(Beginning of EXTRACTED ENTRIES)
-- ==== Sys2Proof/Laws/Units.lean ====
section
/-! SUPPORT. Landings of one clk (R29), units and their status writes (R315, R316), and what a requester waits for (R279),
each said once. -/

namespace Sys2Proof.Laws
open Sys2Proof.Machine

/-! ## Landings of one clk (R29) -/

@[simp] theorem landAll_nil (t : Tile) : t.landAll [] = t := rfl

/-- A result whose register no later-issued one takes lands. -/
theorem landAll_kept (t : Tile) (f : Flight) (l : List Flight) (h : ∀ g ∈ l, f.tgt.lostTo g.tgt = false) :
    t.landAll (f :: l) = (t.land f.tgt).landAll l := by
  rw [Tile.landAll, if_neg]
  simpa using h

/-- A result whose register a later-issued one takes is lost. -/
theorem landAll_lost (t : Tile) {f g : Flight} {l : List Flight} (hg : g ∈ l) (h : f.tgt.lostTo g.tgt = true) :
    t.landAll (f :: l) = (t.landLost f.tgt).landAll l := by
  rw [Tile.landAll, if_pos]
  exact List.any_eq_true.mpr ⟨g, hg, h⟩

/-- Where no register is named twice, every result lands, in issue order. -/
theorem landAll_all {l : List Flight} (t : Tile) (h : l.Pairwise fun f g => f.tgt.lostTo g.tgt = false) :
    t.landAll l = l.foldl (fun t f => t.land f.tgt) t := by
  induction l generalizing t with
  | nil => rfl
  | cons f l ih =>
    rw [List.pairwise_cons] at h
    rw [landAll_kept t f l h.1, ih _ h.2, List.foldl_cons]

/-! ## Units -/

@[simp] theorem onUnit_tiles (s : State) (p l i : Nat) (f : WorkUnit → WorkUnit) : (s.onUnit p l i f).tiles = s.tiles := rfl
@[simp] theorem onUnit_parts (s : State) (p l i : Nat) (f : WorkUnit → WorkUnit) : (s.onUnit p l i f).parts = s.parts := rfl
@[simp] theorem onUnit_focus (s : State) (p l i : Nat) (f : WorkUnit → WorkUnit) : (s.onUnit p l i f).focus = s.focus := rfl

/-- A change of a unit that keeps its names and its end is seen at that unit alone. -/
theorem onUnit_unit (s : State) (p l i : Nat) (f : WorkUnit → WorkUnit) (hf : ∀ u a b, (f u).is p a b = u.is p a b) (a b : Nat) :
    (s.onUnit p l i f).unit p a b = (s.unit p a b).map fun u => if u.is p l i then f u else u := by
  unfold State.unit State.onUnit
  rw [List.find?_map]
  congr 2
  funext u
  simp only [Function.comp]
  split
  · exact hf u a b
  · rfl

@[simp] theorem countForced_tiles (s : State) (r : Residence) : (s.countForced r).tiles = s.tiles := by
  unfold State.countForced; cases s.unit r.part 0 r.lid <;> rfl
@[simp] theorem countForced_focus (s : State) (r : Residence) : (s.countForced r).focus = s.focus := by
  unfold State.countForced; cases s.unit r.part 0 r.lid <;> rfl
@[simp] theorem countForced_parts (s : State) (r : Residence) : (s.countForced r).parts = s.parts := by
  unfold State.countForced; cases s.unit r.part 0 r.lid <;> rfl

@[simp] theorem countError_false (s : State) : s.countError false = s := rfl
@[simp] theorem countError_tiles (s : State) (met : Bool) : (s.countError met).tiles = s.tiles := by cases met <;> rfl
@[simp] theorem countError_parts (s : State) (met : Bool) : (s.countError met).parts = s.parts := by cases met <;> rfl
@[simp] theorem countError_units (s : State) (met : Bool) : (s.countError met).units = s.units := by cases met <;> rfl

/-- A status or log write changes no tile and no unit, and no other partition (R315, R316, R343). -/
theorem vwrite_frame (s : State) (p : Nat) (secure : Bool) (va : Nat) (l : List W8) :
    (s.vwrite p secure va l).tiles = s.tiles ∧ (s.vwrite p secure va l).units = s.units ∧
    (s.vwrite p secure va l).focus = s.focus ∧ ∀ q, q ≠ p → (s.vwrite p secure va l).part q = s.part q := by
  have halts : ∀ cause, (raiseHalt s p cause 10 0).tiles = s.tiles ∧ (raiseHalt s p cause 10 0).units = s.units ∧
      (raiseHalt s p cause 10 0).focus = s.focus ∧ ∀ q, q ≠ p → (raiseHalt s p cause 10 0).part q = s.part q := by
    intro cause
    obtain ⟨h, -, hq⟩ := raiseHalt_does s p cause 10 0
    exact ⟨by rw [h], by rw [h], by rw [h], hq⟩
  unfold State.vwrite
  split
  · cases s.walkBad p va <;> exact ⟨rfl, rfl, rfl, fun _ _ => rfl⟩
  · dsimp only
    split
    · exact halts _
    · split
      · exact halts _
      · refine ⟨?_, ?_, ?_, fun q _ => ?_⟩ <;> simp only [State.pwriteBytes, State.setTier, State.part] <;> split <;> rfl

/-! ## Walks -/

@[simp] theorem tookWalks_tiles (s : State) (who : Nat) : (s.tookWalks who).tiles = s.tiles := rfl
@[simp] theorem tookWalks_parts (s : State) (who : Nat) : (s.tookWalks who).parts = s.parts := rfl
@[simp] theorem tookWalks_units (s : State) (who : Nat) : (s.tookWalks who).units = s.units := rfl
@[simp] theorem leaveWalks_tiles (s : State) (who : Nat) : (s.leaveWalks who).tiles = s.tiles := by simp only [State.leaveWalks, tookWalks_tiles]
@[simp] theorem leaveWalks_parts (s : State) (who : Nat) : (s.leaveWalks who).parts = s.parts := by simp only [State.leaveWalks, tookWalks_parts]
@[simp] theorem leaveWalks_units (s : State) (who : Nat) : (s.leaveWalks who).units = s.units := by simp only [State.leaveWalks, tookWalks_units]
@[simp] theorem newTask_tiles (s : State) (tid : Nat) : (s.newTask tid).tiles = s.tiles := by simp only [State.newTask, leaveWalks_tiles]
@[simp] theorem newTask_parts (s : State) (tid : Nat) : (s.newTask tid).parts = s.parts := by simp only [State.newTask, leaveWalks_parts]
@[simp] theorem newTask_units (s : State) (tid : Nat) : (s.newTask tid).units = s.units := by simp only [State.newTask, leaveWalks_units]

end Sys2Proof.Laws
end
(End of EXTRACTED ENTRIES)
TASK STATEMENT: The entries above hold a line with "who).parts = s.parts := rfl" and a later line with "s.units := rfl". Write out exactly those lines and all lines between, nothing more.

EXERCISE SOLUTION:
@[simp] theorem tookWalks_parts (s : State) (who : Nat) : (s.tookWalks who).parts = s.parts := rfl
@[simp] theorem tookWalks_units (s : State) (who : Nat) : (s.tookWalks who).units = s.units := rfl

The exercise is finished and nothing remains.